Young children (toddlers) under the age of 2 can even experience appendicitis. A parent will note a swollen or bloated tummy as an initial sign, often followed by vomiting. Fairly quickly, other common symptoms will develop in all cases including children and teens. A fever, nausea and a loss of appetite are among the flags in children and teens to see a doctor as soon as possible.
Is it possible to prevent appendicitis?
No, not really. A healthy diet, rich in fibre (with plenty fruits and vegetables) appears to bring about less occurrences of appendicitis (appendix bursts). Increased fibre helps keep your digestive system in good health and your bowel movements regular.
Constipation and subsequent stool build-up often leads to an obstruction, and ultimately resulting in infection that causes appendicitis.
If you have a known condition that typically causes infection or inflammation in the bowels as a side complication, your doctor will be aware of the potential dangers of appendicitis. Together with your doctor, an effective plan can be developed to do all you can to prevent infection or obstructions.

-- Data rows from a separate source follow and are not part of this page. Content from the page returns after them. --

-- ==== Sys2Proof/Machine/Key.lean ====
section
/-!
DEFINITION. The keypad input path: the eight operations of class KEY (spec/42_keypad.md). A KEY operation is
always enabled (R179); each tests `ActiveFlag` in the same atomic step in which it acts (R160). The key
matrix is examined at the time of the step (R163, R166).
-/

namespace Sys2Proof.Machine

/-- Back to phase 1 of a scan: `KS <- ROWS`. -/
def backToRows (s : State) : State := { s with ks := .rows }

/-- `KEY.IDLE` (R161): selected when active with `KS` = ROWS; no state change. -/
def execKeyIdle (s : State) : Host.Outcome State Fault Refusal :=
  perform (enabled .key s) (s.activeFlag && s.ks == .rows) s

/-- `KEY.DROP` (R162): selected when active with `KS` = COLS; the scan is abandoned. -/
def execKeyDrop (s : State) : Host.Outcome State Fault Refusal :=
  perform (enabled .key s) (s.activeFlag && s.ks == .cols) (backToRows s)

/-- `KEY.ROW.MISS` (R164): selected when inactive, `KS` = ROWS and no key is down; no state change. -/
def execKeyRowMiss (s : State) : Host.Outcome State Fault Refusal :=
  perform (enabled .key s) (!s.activeFlag && s.ks == .rows && (rowFound s.pressed).isNone) s

/-- `KEY.ROW.HIT` (R165): selected when inactive, `KS` = ROWS and some key is down; the lowest row that
reports is latched. -/
def execKeyRowHit (s : State) : Host.Outcome State Fault Refusal :=
  match rowFound s.pressed with
  | some r => perform (enabled .key s) (!s.activeFlag && s.ks == .rows) { s with rowLatch := r, ks := .cols }
  | none => .refused .notSelected

/-- `KEY.COL.MISS` (R167): selected when inactive, `KS` = COLS and no key of the latched row is down. -/
def execKeyColMiss (s : State) : Host.Outcome State Fault Refusal :=
  perform (enabled .key s) (!s.activeFlag && s.ks == .cols && (colFound s.pressed s.rowLatch).isNone)
    (backToRows s)

/-- `KEY.COL.UNUSED` (R168): selected when inactive, `KS` = COLS and the key found is an unused position; no
shift and no debounce wait. -/
def execKeyColUnused (s : State) : Host.Outcome State Fault Refusal :=
  perform (enabled .key s)
    (!s.activeFlag && s.ks == .cols && (colFound s.pressed s.rowLatch).isSome &&
      (digitFound s.cfg.keyMap s.pressed s.rowLatch).isNone)
    (backToRows s)

/-- `KEY.COL.DIGIT` (R169): selected when inactive, `KS` = COLS and the key found yields a digit; the digit is
shifted in (R170) and the debounce wait starts (R172). -/
def execKeyColDigit (s : State) : Host.Outcome State Fault Refusal :=
  match digitFound s.cfg.keyMap s.pressed s.rowLatch with
  | some v =>
    perform (enabled .key s) (!s.activeFlag && s.ks == .cols)
      (startDebounce { s with d := s.d.shiftIn v })
  | none => .refused .notSelected

/-- `KEY.WAIT` (R174): selected during the debounce wait, active or not; no state change. -/
def execKeyWait (s : State) : Host.Outcome State Fault Refusal :=
  perform (enabled .key s) (s.ks == .debounce) s

end Sys2Proof.Machine
end

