-- ==== Sys2Proof/Machine/Step.lean ====
section
/-! DEFINITION. The step: the next trace item, or the environment's next event, is played (R224). -/

namespace Sys2Proof.Machine

/-- One step of the block (R224). -/
def step (s : State) : Host.Outcome State Fault Refusal := playItem (fetch s).1 (fetch s).2

/-- `s` with the selector word `w` as the next item of its trace, in a state in which its operation is the one
enabled and selected, so that the very next step decodes `w` and performs it. A selector is one byte, so
`nbits` beyond 8 say nothing. See notes/assumptions/7.md. -/
def State.withFetchWord (s : State) (nbits w : Nat) : State :=
  match decodeTableWord nbits w with
  | some i => { makeSelected i s with trace := .selector (BitVec.ofNat 8 w) :: s.trace }
  | none => { s with trace := .selector (BitVec.ofNat 8 w) :: s.trace }

end Sys2Proof.Machine
end

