-- ==== Sys2Proof/Tests/Slice0.lean ====
section
/-!
SUPPORT. The model's own tests: the well-formedness checks refuse what they must, selector words written out from
the patterns of R89 decode to their operations, one or two steps per operation with results taken from
spec/95_test_vectors.md (the vector's id stands before each), and a witness for every statement that has
hypotheses (`witness_<statement>`): a concrete state and operands that meet all of them together.
-/

namespace Sys2Proof.Tests

open Sys2Proof.Machine

/-! ## Helpers -/

/-- The answer is a next state with the property. -/
def nextThat (o : Host.Outcome State Fault Refusal) (p : State → Bool) : Bool :=
  match o with
  | .next s => p s
  | _ => false

/-- What `nextThat` says. -/
theorem nextThat_iff {o : Host.Outcome State Fault Refusal} {p : State → Bool} :
    nextThat o p = true ↔ ∃ s, o = .next s ∧ p s = true := by
  cases o <;> simp [nextThat]

/-- The reset state with the parameters of spec/95_test_vectors.md section 0. -/
def start : State := State.resetWith Config.example

/-- The same with another `OVERHEAD`, for the rows of V-DEC. -/
def overheadConfig (n : Nat) (h : ({ Config.exampleParams with overhead := n } : Params).admissible = true) : Config :=
  { Config.exampleParams with overhead := n, ok := h }

/-- Engine running in SHORT mode at 1234 Hz, in the low half-period, completion pending (V-SYN-02). -/
def shortPending : State :=
  { start with
    activeFlag := true, d := ⟨1, 2, 3, 4⟩, mode := .short, chunkKind := .trim, trimReloadValue := 65131,
    tSyn := ⟨0, true⟩, tfSyn := true }

/-- Engine running in LONG mode at 1 Hz, a FULL chunk completed and pending, `rem` more to come (V-SYN-06). -/
def longPending (rem : Nat) : State :=
  { start with
    activeFlag := true, d := ⟨0, 0, 0, 1⟩, mode := .long, remainingFullChunks := rem, chainCount := 6,
    trimReloadValue := 24288, tSyn := ⟨0, true⟩, tfSyn := true }

/-- The same with the TRIM chunk completed and pending (V-SYN-10). -/
def trimPending : State := { longPending 0 with chunkKind := .trim }

/-- Inactive, phase 2 of a scan with row `r` latched and the listed keys down. -/
def scanning (r : KeyRow) (ps : List (KeyRow × KeyCol)) : State :=
  { start with ks := .cols, rowLatch := r, pressed := matrixOf ps }

/-- In the debounce wait with `n` spans left and `T_DEB` at `c`. -/
def waiting (n : BitVec 3) (c : Nat) : State := { start with ks := .debounce, debLeft := n, tDeb := ⟨c, true⟩ }

/-! ## Well-formedness: an ill-formed term for each check, which the check refuses -/

theorem test_reserved_operations_ill_formed :
    ([Instr.reservedSyn, .reservedKey, .reservedEv5, .reservedEv6, .reservedEv7].map Instr.wellFormed) =
      [false, false, false, false, false] := by decide

theorem test_reserved_selectors_ill_formed :
    ([0x4C, 0x6C, 0x7C, 0xA0, 0xC0, 0xE0].map fun w => TraceItem.wellFormed (.selector w)) =
      [false, false, false, false, false, false] := by decide

theorem test_unreserved_items_well_formed :
    TraceItem.wellFormed (.selector 0x87) = true ∧ TraceItem.wellFormed (.event .syn) = true ∧
      TraceItem.wellFormed (.keys noKeys) = true ∧ Instr.wellFormed (.dspEn 3) = true := by decide

/-- R269: `TIMER_RANGE` no power of two, and below 2. -/
theorem test_timer_range_refused :
    ({ Config.exampleParams with timerRange := 65535 } : Params).timerRangeOk = false ∧
      ({ Config.exampleParams with timerRange := 1 } : Params).timerRangeOk = false ∧
      ({ Config.exampleParams with timerRange := 0 } : Params).timerRangeOk = false := by decide

theorem test_cycle_refused :
    ({ Config.exampleParams with cycleNum := 0 } : Params).cycleOk = false ∧
      ({ Config.exampleParams with cycleDen := 0 } : Params).cycleOk = false := by decide

theorem test_zero_chunk_refused :
    ({ Config.exampleParams with zeroChunkCycles := 0 } : Params).zeroChunkOk = false ∧
      ({ Config.exampleParams with zeroChunkCycles := 65537 } : Params).zeroChunkOk = false ∧
      ({ Config.exampleParams with zeroChunkCycles := 65536 } : Params).zeroChunkOk = true := by decide

/-- With `CYCLE_US` = 1 and `OVERHEAD` = 0, `N_MAX` = 6 (R121), so three bits do and two do not. -/
theorem test_chain_bits_refused :
    ({ Config.exampleParams with chainBits := 2 } : Params).chainBitsOk = false ∧
      ({ Config.exampleParams with chainBits := 3 } : Params).chainBitsOk = true := by decide

/-- A layout with eleven digits, and one in which 1 occurs twice and 2 not at all. -/
theorem test_key_map_refused :
    ({ Config.exampleParams with
        keyMap := { Config.exampleParams.keyMap with r3 := ⟨some 5, some 0, none⟩ } } : Params).keyMapOk = false ∧
      ({ Config.exampleParams with
        keyMap := { Config.exampleParams.keyMap with r0 := ⟨some 1, some 1, some 3⟩ } } : Params).keyMapOk = false := by
  decide
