-- ==== Sys2Proof/Machine/Command.lean ====
section
/-! DEFINITION. The meanings of the command encoder and the read-data gate (42_command.md). -/

namespace Sys2Proof.Machine

/-- `enc.cmd RW, ACCESS, UPD, ADDR, ND`: the packed command, with no check of any field (R73, R74). -/
def execEncCmd (rw : BitVec 1) (access : BitVec 4) (upd : BitVec 1) (addr : BitVec 6) (nd : BitVec 4) (s : State) :
    Host.Outcome State Fault Refusal :=
  .next (s.finishResult (packCommand { rw := rw, access := access, upd := upd, addr := addr, nd := nd }))

/-- `enc.named SEL`: the named constant; a selector above 10 raises IllegalOperation(3) (R75). DEDUCED (log entry 6): the
decoder refuses such a word first, with the same effect (R53). -/
def execEncNamed (sel : BitVec 4) (s : State) : Host.Outcome State Fault Refusal :=
  match namedOfSel sel with
  | some n => .next (s.finishResult (namedValue n))
  | none => .next (raiseIllegal .selectorOutOfRange s)

/-- `data.gate D`: D if OUTCOME is OK, else 0x0000 (R77). -/
def execDataGate (d : DataWord) (s : State) : Host.Outcome State Fault Refusal :=
  .next (s.finishResult (if s.outcome = outcomeCode .ok then d else 0x0000#16))

end Sys2Proof.Machine
end

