-- ==== Sys2Proof/Laws/PerInstr.lean ====
section
/-! SUPPORT. A statement for every operation as syntax: its word carries its own opcode, and zeros in the reserved bits of its
format (R40 to R45, R58). -/

namespace Sys2Proof.Laws.EncodingShape

/-- The word of an operation has the operation's OPC, and every bit its format reserves is 0. -/
def Statement (i : Instr) : Prop :=
  opcField (encode i) = i.opcode.code ∧ i.opcode.format.reservedClear (encode i) = true

/-- OPC of a word whose other bits lie below bit 28. -/
theorem opc_of_or (v x : OpWord) (h : x.toNat < 2 ^ 28) : opcField (v ||| x) = opcField v := by
  apply BitVec.eq_of_getLsbD_eq
  intro k hk
  have hx : x.getLsbD (28 + k) = false :=
    Nat.testBit_lt_two_pow (Nat.lt_of_lt_of_le h (Nat.pow_le_pow_right (by decide) (by omega)))
  simp [opcField, hx]

theorem setWidth_lt {n : Nat} (d : BitVec n) (h : n ≤ 28) : (d.setWidth 32).toNat < 2 ^ 28 := by
  have : d.toNat < 2 ^ 28 := Nat.lt_of_lt_of_le d.isLt (Nat.pow_le_pow_right (by decide) h)
  rw [BitVec.toNat_setWidth]
  exact Nat.lt_of_le_of_lt (Nat.mod_le _ _) this

/-- The reserved bits of a word with a 16-bit operand (R42). -/
theorem reserved_data (v : OpWord) (d : DataWord) (h : v.extractLsb 27 16 = 0#12) :
    (v ||| d.setWidth 32).extractLsb 27 16 = 0#12 := by
  refine (extractLsb_eq_zero_iff _).2 fun k hk => ?_
  have hv : v.getLsbD (16 + k) = false := (extractLsb_eq_zero_iff v).1 h k hk
  simp [hv]

/-- A word with a 16-bit operand. -/
theorem data_shape {i : Instr} {v : OpWord} {d : DataWord} (he : encode i = v ||| d.setWidth 32)
    (hf : i.opcode.format = .D) (hc : opcField v = i.opcode.code) (hr : v.extractLsb 27 16 = 0#12) : Statement i := by
  refine ⟨by rw [he, opc_of_or v _ (setWidth_lt d (by decide)), hc], ?_⟩
  rw [hf, he]
  simpa [Format.reservedClear] using reserved_data v d hr

theorem crcInit : Statement .crcInit := by
  constructor <;> decide

theorem crcByte (b : Byte) : Statement (.crcByte b) := by
  refine ⟨opc_of_or _ _ (setWidth_lt b (by decide)), ?_⟩
  simp only [Instr.opcode, Opcode.format, Format.reservedClear, encode, beq_iff_eq]
  apply BitVec.eq_of_getLsbD_eq
  intro k hk
  interval_cases k <;> simp

theorem crcWord (d : DataWord) : Statement (.crcWord d) := data_shape rfl rfl rfl rfl

theorem crcFinal : Statement .crcFinal := by
  constructor <;> decide

theorem safetyCheck (d : DataWord) : Statement (.safetyCheck d) := data_shape rfl rfl rfl rfl

theorem encCmd (rw : BitVec 1) (access : BitVec 4) (upd : BitVec 1) (addr : BitVec 6) (nd : BitVec 4) :
    Statement (.encCmd rw access upd addr nd) := by
  constructor
  · apply BitVec.eq_of_getLsbD_eq
    intro k hk
    interval_cases k <;> simp [opcField, encode, Instr.opcode, Opcode.code]
  · simp only [Instr.opcode, Opcode.format, Format.reservedClear, encode, beq_iff_eq]
    apply BitVec.eq_of_getLsbD_eq
    intro k hk
    interval_cases k <;> simp

theorem encNamed (sel : BitVec 4) : Statement (.encNamed sel) := by
  revert sel
  unfold Statement
  decide

theorem dataGate (d : DataWord) : Statement (.dataGate d) := data_shape rfl rfl rfl rfl

theorem dec15 (d : DataWord) : Statement (.dec15 d) := data_shape rfl rfl rfl rfl

theorem dec9 (d : DataWord) : Statement (.dec9 d) := data_shape rfl rfl rfl rfl

theorem extRange (d : DataWord) : Statement (.extRange d) := data_shape rfl rfl rfl rfl

theorem extFir (d : DataWord) : Statement (.extFir d) := data_shape rfl rfl rfl rfl

theorem extPred (d : DataWord) : Statement (.extPred d) := data_shape rfl rfl rfl rfl

theorem bslice (hi lo : BitVec 4) (d : DataWord) : Statement (.bslice hi lo d) := by
  constructor
  · apply BitVec.eq_of_getLsbD_eq
    intro k hk
    interval_cases k <;> simp [opcField, encode, Instr.opcode, Opcode.code]
  · simp only [Instr.opcode, Opcode.format, Format.reservedClear, encode, beq_iff_eq]
    apply BitVec.eq_of_getLsbD_eq
    intro k hk
    interval_cases k <;> simp

end Sys2Proof.Laws.EncodingShape
end

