/-- A named command's constant stands in the table at the command's selector. -/
theorem namedTable_getD_namedSel (n : NamedCommand) : namedTable.getD (namedSel n).toNat 0#16 = namedValue n := by
  cases n <;> rfl

/-- The whole effect of `enc.named` with a selector in range. -/
theorem execEncNamed_eq_namedTable {sel : BitVec 4} (h : sel.toNat ≤ 10) (s : State) :
    exec (.encNamed sel) s = .next { s with result := namedTable.getD sel.toNat 0#16, recov := 0#1 } := by
  obtain ⟨n, rfl⟩ := exists_namedSel_eq h
  rw [namedTable_getD_namedSel]
  exact execEncNamed_eq n s

/-- The whole effect of `enc.named` with a selector out of range. -/
theorem execEncNamed_eq_afterIllegal {sel : BitVec 4} (h : 10 < sel.toNat) (s : State) :
    exec (.encNamed sel) s = .next (afterIllegal 3#3 s) :=
  execEncNamed_illegal h s

/-- With a reserved bit set, a word has R99's effect with cause 2 (R53 test 2). -/
theorem issue_of_reservedSet {w : OpWord} {o : Opcode} (hc : opcField w = o.code)
    (hr : o.format.reservedClear w = false) (s : State) : issue w s = .next (afterIllegal 2#3 s) := by
  rw [issue_of_code hc, hr]
  rfl

/-- With no reserved bit set, a word does what its operation does with the operands read, be they legal or not: the operation
raises the cause that the decoder finds (R53 tests 3 and 4). -/
theorem issue_of_reservedClear {w : OpWord} {o : Opcode} (hc : opcField w = o.code)
    (hr : o.format.reservedClear w = true) (s : State) : issue w s = exec (readOperands o w) s := by
  rw [issue_of_code hc, if_pos hr]
  cases hw : (readOperands o w).wellFormed with
  | true => rw [(rangeCause_eq_none _).2 hw]
  | false =>
    obtain ⟨c, hcause, he⟩ := exec_ill_formed _ s hw
    rw [hcause, he]

/-- Settles O33: the reserved bits decide first, and then the selector's range. -/
theorem encNamedGivesConstant : Obligations.EncNamedGivesConstant := by
  refine ⟨fun _ => rfl, fun _ s h => execEncNamed_eq_namedTable h s, fun _ s h => execEncNamed_eq_afterIllegal h s,
    fun w s hc => ?_⟩
  split
  next hr => exact issue_of_reservedSet (o := .encNamed) hc (beq_eq_false_iff_ne.2 hr) s
  next hr =>
    rw [issue_of_reservedClear (o := .encNamed) hc (beq_iff_eq.2 (not_not.1 hr))]
    split
    next hsel => exact execEncNamed_eq_afterIllegal hsel s
    next hsel => exact execEncNamed_eq_namedTable (not_lt.1 hsel) s

/-! ## The read-data gate (R77) -/

/-- Settles O35: every data word is a legal operand, so only the reserved bits decide. -/
theorem dataGateZeroesUnlessOk : Obligations.DataGateZeroesUnlessOk :=
  ⟨fun _ => rfl, execDataGate_eq, fun w s hc =>
    issue_of_code_no_range (o := .dataGate) hc rfl (by simp [Opcode.format, Format.reservedClear]) (execDataGate_eq _ s)⟩

end Sys2Proof.Machine

/-! SUPPORT. The proofs of the family 43_decode.md: the signed fields (R79 to R82), the configuration-field extractors (R83 to
R87), the bit slice (R89), and the extractors as slices (R88). -/

namespace Sys2Proof.Machine

open Sys2Proof.Safety

/-! ## A word with a data operand (R42) -/

/-- A word whose operation has no range condition and reads one field of its data operand: the field is the word's own, and
only the reserved bits 27:16 can make the word illegal (R53). -/
theorem issue_of_data_field {w : OpWord} {o : Opcode} {s : State} {hi lo : Nat} (f : BitVec (hi - lo + 1) → DataWord)
    (hc : opcField w = o.code) (hf : o.format = .D) (hr : (readOperands o w).rangeCause = none) (hle : lo ≤ hi)
    (hhi : hi ≤ 15)
    (he : exec (readOperands o w) s =
      .next { s with result := f ((w.extractLsb 15 0).extractLsb hi lo), recov := 0#1 }) :
    issue w s = .next
      (if w.extractLsb 27 16 ≠ 0#12 then afterIllegal 2#3 s
       else { s with result := f (w.extractLsb hi lo), recov := 0#1 }) := by
  have hp : o.format.reservedClear w = true ↔ ¬w.extractLsb 27 16 ≠ 0#12 := by
    rw [hf, not_not]
    exact beq_iff_eq
  rw [extractLsb_extractLsb_low w hhi hle] at he
  exact issue_of_code_no_range hc hr hp he

/-! ## The signed fields (R50, R51) -/

/-- The word under a mask of its bits `hi`:0 is the field of those bits, widened with zeros. -/
theorem and_lowMask_eq_setWidth {n hi : Nat} (d m : BitVec n) (hm : ∀ k < n, m.getLsbD k = decide (k ≤ hi)) :
    d &&& m = (d.extractLsb hi 0).setWidth n := by
  apply BitVec.eq_of_getLsbD_eq
  intro k hk
  rw [BitVec.getLsbD_and, hm k hk, Bool.and_comm]
  simp [hk]

/-- The sign bit of a field is its top bit. -/
theorem extractLsb_low_msb {n : Nat} (d : BitVec n) (hi : Nat) : (d.extractLsb hi 0).msb = d.getLsbD hi := by
  simp [BitVec.msb_eq_getLsbD_last]

/-- Masking the field off and subtracting 2^(hi + 1) when its top bit is set computes the field's two's complement value. -/
theorem maskedField_eq_toInt {n hi : Nat} (d m : BitVec n) (hm : ∀ k < n, m.getLsbD k = decide (k ≤ hi)) (hhi : hi < n) :
    (if (d &&& m).getLsbD hi then ((d &&& m).toNat : Int) - 2 ^ (hi + 1) else ((d &&& m).toNat : Int)) =
      (d.extractLsb hi 0).toInt := by
  have hbit : (d &&& m).getLsbD hi = (d.extractLsb hi 0).msb := by
    rw [extractLsb_low_msb, BitVec.getLsbD_and, hm hi hhi, decide_eq_true le_rfl, Bool.and_true]
  have hnat : (d &&& m).toNat = (d.extractLsb hi 0).toNat := by
    rw [and_lowMask_eq_setWidth d m hm, BitVec.toNat_setWidth_of_le (by omega)]
  rw [hbit, hnat, BitVec.toInt_eq_msb_cond]
  norm_cast

/-- The source's value of the 15-bit field is D[14:0] read in two's complement (R79). -/
theorem decode15_eq_toInt (d : DataWord) : decode15 d = (d.extractLsb 14 0).toInt :=
  maskedField_eq_toInt d 0x7FFF#16 (by decide) (by decide)

/-- The source's value of the 9-bit field is D[8:0] read in two's complement (R81). -/
theorem decode9_eq_toInt (d : DataWord) : decode9 d = (d.extractLsb 8 0).toInt :=
  maskedField_eq_toInt d 0x01FF#16 (by decide) (by decide)

/-- The whole effect of `dec15`, with RESULT as R79 writes it: a sign extension is the field's value in 16 bits. -/
theorem execDec15_eq_signExtend (d : DataWord) (s : State) :
    exec (.dec15 d) s = .next { s with result := (d.extractLsb 14 0).signExtend 16, recov := 0#1 } := by
  rw [BitVec.signExtend, ← decode15_eq_toInt]
  exact execDec15_eq d s

/-- The whole effect of `dec9`, with RESULT as R81 writes it. -/
theorem execDec9_eq_signExtend (d : DataWord) (s : State) :
    exec (.dec9 d) s = .next { s with result := (d.extractLsb 8 0).signExtend 16, recov := 0#1 } := by
  rw [BitVec.signExtend, ← decode9_eq_toInt]
  exact execDec9_eq d s

/-- Settles O38: every data word is a legal operand, so only the reserved bits decide. -/
theorem decFifteenSignExtends : Obligations.DecFifteenSignExtends :=
  ⟨fun _ => rfl, execDec15_eq_signExtend, fun _ s hc =>
    issue_of_data_field (o := .dec15) (·.signExtend 16) hc rfl rfl (by decide) (by decide) (execDec15_eq_signExtend _ s)⟩

/-- Settles O40: every data word is a legal operand, so only the reserved bits decide. -/
theorem decNineSignExtends : Obligations.DecNineSignExtends :=
  ⟨fun _ => rfl, execDec9_eq_signExtend, fun _ s hc =>
    issue_of_data_field (o := .dec9) (·.signExtend 16) hc rfl rfl (by decide) (by decide) (execDec9_eq_signExtend _ s)⟩

/-! ## The range of a signed field, and the bits it copies (R80, R82) -/

/-- A field of `hi + 1` bits keeps its value under sign extension, which lies in the field's two's complement range. -/
theorem signExtend_low_toInt_bounds {n hi v : Nat} (d : BitVec n) (h : hi < v) :
    -2 ^ hi ≤ ((d.extractLsb hi 0).signExtend v).toInt ∧ ((d.extractLsb hi 0).signExtend v).toInt < 2 ^ hi := by
  rw [BitVec.toInt_signExtend_of_le h]
  exact ⟨BitVec.le_toInt _, BitVec.toInt_lt⟩

/-- From the field's top bit upwards a sign extension copies that bit. -/
theorem signExtend_low_getLsbD {n hi v k : Nat} (d : BitVec n) (hk : hi ≤ k) (hv : k < v) :
    ((d.extractLsb hi 0).signExtend v).getLsbD k = d.getLsbD hi := by
  rw [BitVec.getLsbD_signExtend, decide_eq_true hv, Bool.true_and, extractLsb_low_msb]
  split
  next h =>
    obtain rfl : k = hi := by omega
    simp
  next => rfl

/-- Settles O39: RESULT is the sign extension of D[14:0], and inverting bit 15 leaves that field as it was. -/
theorem decFifteenProperties : Obligations.DecFifteenProperties := by
  refine ⟨fun d s t h => ?_, by decide, by decide⟩
  have hflip : (d ^^^ 0x8000#16).extractLsb 14 0 = d.extractLsb 14 0 := by
    rw [BitVec.extractLsb_xor]
    exact BitVec.xor_zero
  rw [execDec15_eq_signExtend, hflip, ← execDec15_eq_signExtend]
  cases (execDec15_eq_signExtend d s).symm.trans h
  obtain ⟨hmin, hmax⟩ := signExtend_low_toInt_bounds (v := 16) (hi := 14) d (by decide)
  exact ⟨hmin, Int.le_of_lt_add_one hmax, h, rfl, signExtend_low_getLsbD d (by decide) (by decide),
    signExtend_low_getLsbD d (by decide) (by decide)⟩
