-- ==== Sys2Proof/Machine/Flags.lean ====
section
/-! DEFINITION. The fields of `STATUS` (10_state.md R22 to R26) and of `CFG` (R28): reading one, and
writing one with every other bit unchanged. -/

namespace Sys2Proof.Machine

open Sys2Proof

/-- The four-bit code of an outcome (10_state.md R23). -/
def OutcomeCode.code : OutcomeCode → BitVec 4
  | .none => 0x0
  | .success => 0x1
  | .lengthMismatch => 0x2
  | .preambleMismatch => 0x3
  | .integrityFailure => 0x4
  | .rangeError => 0x5
  | .illegalCommand => 0x6

/-- The outcomes that set `STATUS.ERR` (10_state.md R23, R24; 60_exceptions.md R222). -/
def OutcomeCode.isError : OutcomeCode → Bool
  | .rangeError => true
  | .illegalCommand => true
  | _ => false

/-- `STATUS.OUTCOME` (10_state.md R22). -/
def statusOutcome (st : Word) : BitVec 4 := st.extractLsb' 0 4

/-- `STATUS.LASTOP` (10_state.md R22, R26). -/
def statusLastop (st : Word) : BitVec 4 := st.extractLsb' 4 4

/-- `STATUS.ERR` (10_state.md R22, R24). -/
def statusErr (st : Word) : Bool := st.getLsbD 8

/-- `STATUS.MIC` (10_state.md R22, R25). -/
def statusMic (st : Word) : Bool := st.getLsbD 9

/-- `STATUS` with `OUTCOME` written. -/
def withOutcome (c : BitVec 4) (st : Word) : Word := st.extractLsb' 4 28 ++ c

/-- `STATUS` with `LASTOP` written. -/
def withLastop (op : BitVec 4) (st : Word) : Word := st.extractLsb' 8 24 ++ op ++ st.extractLsb' 0 4

/-- `STATUS` with `ERR` written. -/
def withErr (b : Bool) (st : Word) : Word :=
  st.extractLsb' 9 23 ++ BitVec.ofBool b ++ st.extractLsb' 0 8

/-- `STATUS` with `MIC` written. -/
def withMic (b : Bool) (st : Word) : Word :=
  st.extractLsb' 10 22 ++ BitVec.ofBool b ++ st.extractLsb' 0 9

/-- `STATUS` after `finish(o)`: the outcome is written, and `ERR` is set by an error outcome and left by
every other (00_scope.md R11, 60_exceptions.md R222). -/
def finishStatus (o : OutcomeCode) (st : Word) : Word :=
  if o.isError then withErr true (withOutcome o.code st) else withOutcome o.code st

/-- `CFG.SCMP_CRC_EN` (10_state.md R28). -/
def scmpCrcEn (cfg : Word) : Bool := cfg.getLsbD 0

/-- `CFG.IDM_CRC_EN` (10_state.md R28). -/
def idmCrcEn (cfg : Word) : Bool := cfg.getLsbD 1

/-- Bits [15:0] of a register whose upper half is reserved (10_state.md R27, R29, R32). -/
def lowHalf (w : Word) : Half := w.extractLsb' 0 16

/-- A 16-bit value in a register, zero-extended (10_state.md R31, R32). -/
def ofHalf (h : Half) : Word := h.setWidth 32

end Sys2Proof.Machine
end

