-- ==== Sys2Proof/Machine/Core.lean ====
section
/-! DEFINITION. The machine as the host's interface takes it. -/

def Sys2Proof.core : Host.Core :=
  { State := Sys2Proof.Machine.State
    Fault := Sys2Proof.Machine.Fault
    Refusal := Sys2Proof.Machine.Refusal
    step := Sys2Proof.Machine.step
    reset := Sys2Proof.Machine.State.reset }
end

What happens if I experience appendicitis during pregnancy?
Unfortunately, it can happen, and isn’t too uncommon. It usually tends to happen around the second or third trimester of a woman’s pregnancy. Diagnosis may be difficult as it is all too easy for a woman to associate her discomfort with her pregnancy and not seek medical treatment initially.
As with any other case, a delayed diagnosis places a person at increased risk of complications. For a pregnant woman, this includes foetal loss due to the exposure to infectious fluids during rupture. Due to the natural strain pregnancy places on the body, a woman is at higher risk of rupture fairly quickly.
The diagnosis and treatment procedures are much the same as for any other patient. Recovery, however, will require additional care. A pregnant woman will be closely monitored by their surgeon, primary physician (GP) and gynaecologist or obstetrician.